Assignment ::
Stop after the line with "let k := (A * 63 / 65535).floor.toNat"; until then, please copy every line of the records word for word from the first.

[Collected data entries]
# # # # # # #

-- ==== Sys2Proof/Machine/Planes.lean ====
section
/-! DEFINITION. Amplitude-weighted plane coding (R43 to R64): plane sets, weights, level tables, codebook checks, the
dither and the frame-store addresses, as functions of a word map. -/
namespace Sys2Proof.Machine

/-! ### Efficiency and weights -/

/-- E_k of string `nn` (R44). -/
def effEntry (m : WordMap) (nn k : Nat) : Nat := m.half (0x0D000000 + nn * 0x80 + 2 * k)
/-- A_k = round(k × 65535 / 63) (R44). -/
def effAmp (k : Nat) : Nat := roundDiv (k * 65535) 63
/-- The efficiency of a string at amplitude `A` of 65,535 (R45). -/
def stringEff (m : WordMap) (nn : Nat) (A : Rat) : Rat :=
  let k := (A * 63 / 65535).floor.toNat
  if k ≥ 63 then (effEntry m nn 63 : Rat) / 0x8000
  else
    let e0 : Rat := effEntry m nn k
    let e1 : Rat := effEntry m nn (k + 1)
    (e0 + (e1 - e0) * (A - effAmp k) / ((effAmp (k + 1) : Rat) - effAmp k)) / 0x8000

/-- STR_MAP_nn. -/
def aStrMap (nn : Nat) : Nat := 0xC0100 + 0x20 * nn
/-- Whether string `nn` is enabled and mapped to channel `c` of output `o`. -/
def strOn (m : WordMap) (o c nn : Nat) : Bool :=
  m.bit (aStrMap nn) 31 && m.fld (aStrMap nn) 25 24 == o && m.fld (aStrMap nn) 22 20 == c
/-- The enabled strings of a light channel. -/
def chanStrings (m : WordMap) (o c : Nat) : List Nat := (List.range 24).filter (strOn m o c)

/-- The sum of rationals over a list. -/
def sumRat {α : Type} (f : α → Rat) : List α → Rat
  | [] => 0
  | a :: r => f a + sumRat f r

/-- The efficiency of a light channel at amplitude `A` (R522). -/
def chanEff (z : Snapshot) (o c A : Nat) : Rat :=
  let l := chanStrings z.cfg o c
  if l.isEmpty then 1
  else
    let w := sumRat (fun nn => nth z.flux nn 0) l
    if w = 0 then sumRat (fun nn => stringEff z.cfg nn A) l / l.length
    else sumRat (fun nn => nth z.flux nn 0 * stringEff z.cfg nn A) l / w

/-! ### Plane sets and codebooks -/

/-- The descriptor address of plane set `t` of output `o` (R46). -/
def aPlaneSet (o t : Nat) : Nat := 0x0A600000 + o * 0x2000 + t * 0x400
def psNchan (m : WordMap) (o t : Nat) : Nat := m.byte (aPlaneSet o t)
def psCount (m : WordMap) (o t c : Nat) : Nat := m.byte (aPlaneSet o t + 1 + c)
def psDuration (m : WordMap) (o t j : Nat) : Nat := m.fld (aPlaneSet o t + 16 + 8 * j) 23 0
def psMajor (m : WordMap) (o t j : Nat) : Bool := m.bit (aPlaneSet o t + 16 + 8 * j) 24
def psAmp (m : WordMap) (o t j : Nat) : Nat := m.fld (aPlaneSet o t + 20 + 8 * j) 15 0
/-- The first slot of channel `c` (R47). -/
def psBase (m : WordMap) (o t : Nat) : Nat → Nat
  | 0 => 0
  | c + 1 => psBase m o t c + psCount m o t c
/-- The slot total of a plane set (R47). -/
def psSlots (m : WordMap) (o t : Nat) : Nat := psBase m o t (min 6 (psNchan m o t))
/-- The light channel of slot `j` (R47). -/
def psChanOf (m : WordMap) (o t j : Nat) : Nat :=
  (List.range 6).foldl (fun a c => if psBase m o t c ≤ j then c else a) 0

/-- The weight of slot `j`, in full-scale ticks (R43). -/
def planeWeight (z : Snapshot) (o t j : Nat) : Rat :=
  let A := psAmp z.cfg o t j
  (psDuration z.cfg o t j : Rat) * (A : Rat) / 65535 * chanEff z o (psChanOf z.cfg o t j) A

/-- The codebook address of channel `c` of plane set `t` (R48). -/
def aCodebook (o t c : Nat) : Nat := 0x0A000000 + o * 0x180000 + t * 0x30000 + c * 0x8000
def cbCode (m : WordMap) (o t c i : Nat) : Nat := m.nat (aCodebook o t c + 16 + 4 * i)
def cbMaxGap (m : WordMap) (o t c : Nat) : Nat := m.fld (aCodebook o t c + 8) 23 0

/-- The weights of a channel's planes, in slot order. -/
def chanWeights (z : Snapshot) (o t c : Nat) : List Rat :=
  (List.range (psCount z.cfg o t c)).map fun p => planeWeight z o t (psBase z.cfg o t c + p)
/-- The sum of the weights of the planes set in a code. -/
def codeWeight (ws : List Rat) (code : Nat) : Rat :=
  sumRat (fun p => if nbit code p then nth ws p 0 else 0) (List.range ws.length)
/-- L_i of a codebook (R49). -/
def levelOf (z : Snapshot) (o t c i : Nat) : Nat :=
  let ws := chanWeights z o t c
  (roundRat (codeWeight ws (cbCode z.cfg o t c i) / sumRat id ws * 0xFFFF00)).toNat

/-- The largest index whose level does not exceed `V`, by bisection over the non-falling levels. -/
def findIndex (level : Nat → Nat) (V : Nat) : Nat → Nat → Nat → Nat
  | 0, lo, _ => lo
  | fuel + 1, lo, hi =>
    if hi ≤ lo then lo
    else
      let mid := (lo + hi + 1) / 2
      if level mid ≤ V then findIndex level V fuel mid hi else findIndex level V fuel lo (mid - 1)

/-- The dither's selection of an index from a pixel value and a threshold (R53), with reduced dither's truncation (R55). -/
def selectIndex (level : Nat → Nat) (v t : Nat) (reduced : Bool) : Nat :=
  let V := v * 256
  let i := findIndex level V 13 0 4095
  if i = 4095 ∨ level i = V then i
  else
    let f := min 65535 ((V - level i) * 65536 / (level (i + 1) - level i))
    let f' := if reduced then f / 256 else f
    let t' := if reduced then t / 256 else t
    if t' < f' then i + 1 else i

/-- The index after the cap at the zone limit (R57). -/
def capIndex (level : Nat → Nat) (i z : Nat) : Nat := min i (findIndex level (z * 256) 13 0 4095)

/-- The dither tile's threshold (R54). -/
def ditherAt (m : WordMap) (phase y x : Nat) : Nat := m.half (0x0A700000 + phase * 0x2000 + y * 128 + x * 2)
/-- DITHER_CTRL_n. -/
def aDither (o : Nat) : Nat := 0x9010C + 0x40 * o
/-- The threshold of light channel `c` at pixel (x, y) (R54). -/
def threshold (m : WordMap) (o c phase x y : Nat) : Nat :=
  ditherAt m phase ((y + m.fld (aDither o) 13 8 + 29 * c) % 64) ((x + m.fld (aDither o) 5 0 + 17 * c) % 64)
/-- The marking strength under reduced dither: a multiple of 256, at least 256 when not zero (R56). -/
def markDelta (delta : Nat) (reduced : Bool) : Nat :=
  if reduced ∧ delta ≠ 0 then max 256 ((delta + 128) / 256 * 256) else delta
/-- The threshold at a marked pixel (R56). -/
def markThreshold (t : Nat) (chip : Int) (delta : Nat) : Nat := clampNat 65535 ((t : Int) - chip * delta)

/-- The code of one light channel of a PLANE pixel (R52): value, zone limit, threshold after marking. -/
def encodePixel (z : Snapshot) (o t c v zlim thr : Nat) (reduced : Bool) : Nat :=
  let level := levelOf z o t c
  cbCode z.cfg o t c (capIndex level (selectIndex level v thr reduced) zlim)

/-! ### Frame store layout -/

def aFsBase (o : Nat) : Nat := 0x90100 + 0x40 * o
def aFsSize (o : Nat) : Nat := 0x90104 + 0x40 * o
def aFsLayout (o : Nat) : Nat := 0x90108 + 0x40 * o
def fsBase (m : WordMap) (o : Nat) : Nat := m.fld (aFsBase o) 27 16 * 0x10000
def fsSize (m : WordMap) (o : Nat) : Nat := m.fld (aFsSize o) 27 16 * 0x10000
def fsLinear (m : WordMap) (o : Nat) : Bool := m.bit (aFsLayout o) 31
def fsChannels (m : WordMap) (o : Nat) : Nat := m.fld (aFsLayout o) 30 28
def fsHeight (m : WordMap) (o : Nat) : Nat := m.fld (aFsLayout o) 27 16
def fsWidth (m : WordMap) (o : Nat) : Nat := m.fld (aFsLayout o) 12 0

/-- ROW_BYTES of a plane (R59). -/
def rowBytes (m : WordMap) (o : Nat) : Nat := ceilDiv (fsWidth m o) 128 * 16
/-- PLANE_BYTES (R59). -/
def planeBytes (m : WordMap) (o : Nat) : Nat := rowBytes m o * fsHeight m o
/-- LINE_BYTES of a SCAN partition (R61). -/
def lineBytes (m : WordMap) (o : Nat) : Nat := ceilDiv (fsWidth m o * fsChannels m o * 2) 64 * 64
/-- BUF_BYTES of a PLANE partition with plane set `t` (R59). -/
def bufBytesPlane (m : WordMap) (o t : Nat) : Nat := psSlots m o t * planeBytes m o
/-- BUF_BYTES of a SCAN partition (R61). -/
def bufBytesScan (m : WordMap) (o : Nat) : Nat := lineBytes m o * fsHeight m o
/-- The byte that holds pixel `x` of row `y` of slot `j` in buffer `b` (R59); the bit is `x % 8`. -/
def planeAddr (m : WordMap) (o t b j y x : Nat) : Nat :=
  fsBase m o + b * bufBytesPlane m o t + j * planeBytes m o + y * rowBytes m o + x / 8
/-- The first byte of channel `c` of pixel (x, y) in buffer `b` of a SCAN partition (R61). -/
def scanAddr (m : WordMap) (o b y x c : Nat) : Nat :=
  fsBase m o + b * bufBytesScan m o + y * lineBytes m o + (x * fsChannels m o + c) * 2

/-! ### Output mode and port rate -/

def aPortCfg (o : Nat) : Nat := 0xB0100 + 0x40 * o
/-- PORT_CFG_n MODE: true for SCAN. -/
def isScan (m : WordMap) (o : Nat) : Bool := m.bit (aPortCfg o) 31
/-- The lane count of a port; 0 for the reserved code 3 (R81). -/
def portLanes (m : WordMap) (o : Nat) : Nat := [8, 16, 32, 0].getD (m.fld (aPortCfg o) 5 4) 0
/-- The lane rate in Mbit/s. -/
def portRate (m : WordMap) (o : Nat) : Nat := [12500, 10000, 6250, 3125].getD (m.fld (aPortCfg o) 1 0) 0
/-- Ticks that a load of `n` bits takes at B = lanes × rate × 2.5 × 64 / 66 bits per tick (R81); none when B is 0. -/
def loadTicks (m : WordMap) (o n : Nat) : Option Nat :=
  let b := portLanes m o * portRate m o * 2
  if b = 0 then none else some (ceilDiv (n * 825) b)

/-! ### The checks of R50 -/

/-- SEQ_SELECT_n and its fields. -/
def aSeqSelect (o : Nat) : Nat := 0xA0100 + 0x40 * o
def seqProg (m : WordMap) (o : Nat) : Nat := m.fld (aSeqSelect o) 2 0
def seqStillProg (m : WordMap) (o : Nat) : Nat := m.fld (aSeqSelect o) 6 4
def seqResident (m : WordMap) (o p : Nat) : Bool := m.bit (aSeqSelect o) (8 + p)
def residents (m : WordMap) (o : Nat) : List Nat := (List.range 8).filter (seqResident m o)
/-- The address of program `p` of output `o` (R73). -/
def aProg (o p : Nat) : Nat := 0x0B000000 + o * 0x20000 + p * 0x4000
def progPlaneSet (m : WordMap) (o p : Nat) : Nat := m.byte (aProg o p + 2)
def progKind (m : WordMap) (o p : Nat) : Nat := m.byte (aProg o p + 6)
def progNblocks (m : WordMap) (o p : Nat) : Nat := m.byte (aProg o p + 3)
def progNinstr (m : WordMap) (o p : Nat) : Nat := m.half (aProg o p + 4)

/-- What a failed check of R50 reports in CB_CHECK_n. -/
structure CbFail where
  check : Nat
  set : Nat
  chan : Nat
  entry : Nat
  deriving DecidableEq, Repr

/-- The first element of a list that fails, as a report. -/
def firstFail {α β : Type} (f : α → Option β) : List α → Option β
  | [] => none
  | a :: r => match f a with | some b => some b | none => firstFail f r

/-- A plane set is checked when its header holds a non-zero NCHAN or count or a resident program refers to it: one that was never
written is absent (DEDUCED, notes/assumptions/20.md). -/
def psPresent (m : WordMap) (o t : Nat) : Bool :=
  (List.range 7).any (fun i => m.byte (aPlaneSet o t + i) != 0) ||
  (!isScan m o && (residents m o).any fun p => progPlaneSet m o p == t)

/-- Checks 1 to 3 of R50 on a plane set. -/
def psCheck (z : Snapshot) (o t : Nat) : Option CbFail :=
  let m := z.cfg
  let n := psNchan m o t
  let counts := (List.range 6).all fun c =>
    let k := psCount m o t c
    if c < n then decide (1 ≤ k ∧ k ≤ 32) else decide (k = 0)
  if n < 1 ∨ 6 < n ∨ !counts ∨ 96 < psSlots m o t then some ⟨1, t, 0, 0⟩
  else if (List.range (psSlots m o t)).any fun j => psDuration m o t j == 0 || psAmp m o t j == 0 then some ⟨2, t, 0, 0⟩
  else if (List.range (psSlots m o t)).any fun j => decide (planeWeight z o t j = 0) then some ⟨3, t, 0, 0⟩
  else none

/-- The MAJOR planes of a channel as a bit set of a code. -/
def majorMask (m : WordMap) (o t c : Nat) : Nat :=
  ((List.range (psCount m o t c)).map fun p => if psMajor m o t (psBase m o t c + p) then 2 ^ p else 0).sum

/-- Checks 4 to 10 of R50 on a codebook. -/
def cbCheckOne (z : Snapshot) (o t c : Nat) : Option CbFail :=
  let m := z.cfg
  let a := aCodebook o t c
  let n := psCount m o t c
  let lv := levelOf z o t c
  let maj := majorMask m o t c
  let code := cbCode m o t c
  if m.half a ≠ 1 ∨ m.byte (a + 2) ≠ n ∨ m.byte (a + 3) ≠ c ∨ m.byte (a + 4) ≠ t then some ⟨4, t, c, 0⟩
  else if crc32c (m.bytes (a + 16) 16384) ≠ m.nat (a + 12) then some ⟨5, t, c, 0⟩
  else match (List.range 4096).find? fun i => 2 ^ n ≤ code i with
  | some i => some ⟨6, t, c, i⟩
  | none =>
  if code 0 ≠ 0 then some ⟨7, t, c, 0⟩
  else if code 4095 ≠ 2 ^ n - 1 then some ⟨7, t, c, 4095⟩
  else match (List.range 4095).find? fun i => lv (i + 1) < lv i with
  | some i => some ⟨8, t, c, i⟩
  | none =>
  match (List.range 4095).find? fun i => (code i &&& maj) &&& (code (i + 1)) != (code i &&& maj) with
  | some i => some ⟨9, t, c, i⟩
  | none =>
  match (List.range 4095).find? fun i => cbMaxGap m o t c < lv (i + 1) - lv i with
  | some i => some ⟨10, t, c, i⟩
  | none => none

/-- The largest gap between adjacent levels of a codebook (CB_GAP_n). -/
def cbGapOf (z : Snapshot) (o t c : Nat) : Nat :=
  (List.range 4095).foldl (fun g i => max g (levelOf z o t c (i + 1) - levelOf z o t c i)) 0

/-- Check 11 of R50: the partition holds two buffers. -/
def check11 (m : WordMap) (o : Nat) : Bool :=
  let need := if isScan m o then bufBytesScan m o
    else (residents m o).foldl (fun a p => max a (bufBytesPlane m o (progPlaneSet m o p))) 0
  2 * need ≤ fsSize m o

/-- Whether two outputs' partitions overlap. -/
def fsOverlap (m : WordMap) (a b : Nat) : Bool :=
  0 < fsSize m a && 0 < fsSize m b && fsBase m a < fsBase m b + fsSize m b && fsBase m b < fsBase m a + fsSize m a

/-- Check 12 of R50 on an output: the partition rules of R58, with the outputs that are not in STANDBY. -/
def check12 (m : WordMap) (running : List Nat) (o : Nat) : Bool :=
  decide (fsSize m o = 0 ∨ fsBase m o + fsSize m o ≤ 0x0F800000) &&
  (!running.contains o || running.all fun b => b == o || !fsOverlap m o b)

/-- Check 13 of R50: the layout agrees with the mode and its size limits, reserved bits 0 included. -/
def check13 (m : WordMap) (o : Nat) : Bool :=
  let lin := fsLinear m o
  let w := fsWidth m o
  let h := fsHeight m o
  lin == isScan m o && decide (1 ≤ w) && decide (1 ≤ h) &&
  (if lin then decide (w ≤ 2048 ∧ h ≤ 1152 ∧ 1 ≤ fsChannels m o ∧ fsChannels m o ≤ 6) else decide (w ≤ 4096 ∧ h ≤ 2304))

/-- The checks of R50 on one affected output, in order. -/
def planeChecks (z : Snapshot) (running : List Nat) (o : Nat) : Option CbFail :=
  let sets := (List.range 8).filter (psPresent z.cfg o)
  match firstFail (fun t => match psCheck z o t with
      | some f => some f
      | none => firstFail (cbCheckOne z o t) (List.range (psNchan z.cfg o t))) sets with
  | some f => some f
  | none =>
    if 0 < fsSize z.cfg o ∧ !check11 z.cfg o then some ⟨11, 0, 0, 0⟩
    else if !check12 z.cfg running o then some ⟨12, 0, 0, 0⟩
    else if 0 < fsSize z.cfg o ∧ !check13 z.cfg o then some ⟨13, 0, 0, 0⟩
    else none

/-- GAP_MAX over the codebooks of an output: of every set that is present, also where the check list stopped before it (DESIGN CHOICE,
notes/assumptions/107.md). -/
def planeGap (z : Snapshot) (o : Nat) : Nat :=
  ((List.range 8).filter (psPresent z.cfg o)).foldl (fun g t =>
    (List.range (psNchan z.cfg o t)).foldl (fun g c => max g (cbGapOf z o t c)) g) 0

end Sys2Proof.Machine
end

# # # # # # #

Answer ::
-- ==== Sys2Proof/Machine/Planes.lean ====
section
/-! DEFINITION. Amplitude-weighted plane coding (R43 to R64): plane sets, weights, level tables, codebook checks, the
dither and the frame-store addresses, as functions of a word map. -/
namespace Sys2Proof.Machine

/-! ### Efficiency and weights -/

/-- E_k of string `nn` (R44). -/
def effEntry (m : WordMap) (nn k : Nat) : Nat := m.half (0x0D000000 + nn * 0x80 + 2 * k)
/-- A_k = round(k × 65535 / 63) (R44). -/
def effAmp (k : Nat) : Nat := roundDiv (k * 65535) 63
/-- The efficiency of a string at amplitude `A` of 65,535 (R45). -/
def stringEff (m : WordMap) (nn : Nat) (A : Rat) : Rat :=
  let k := (A * 63 / 65535).floor.toNat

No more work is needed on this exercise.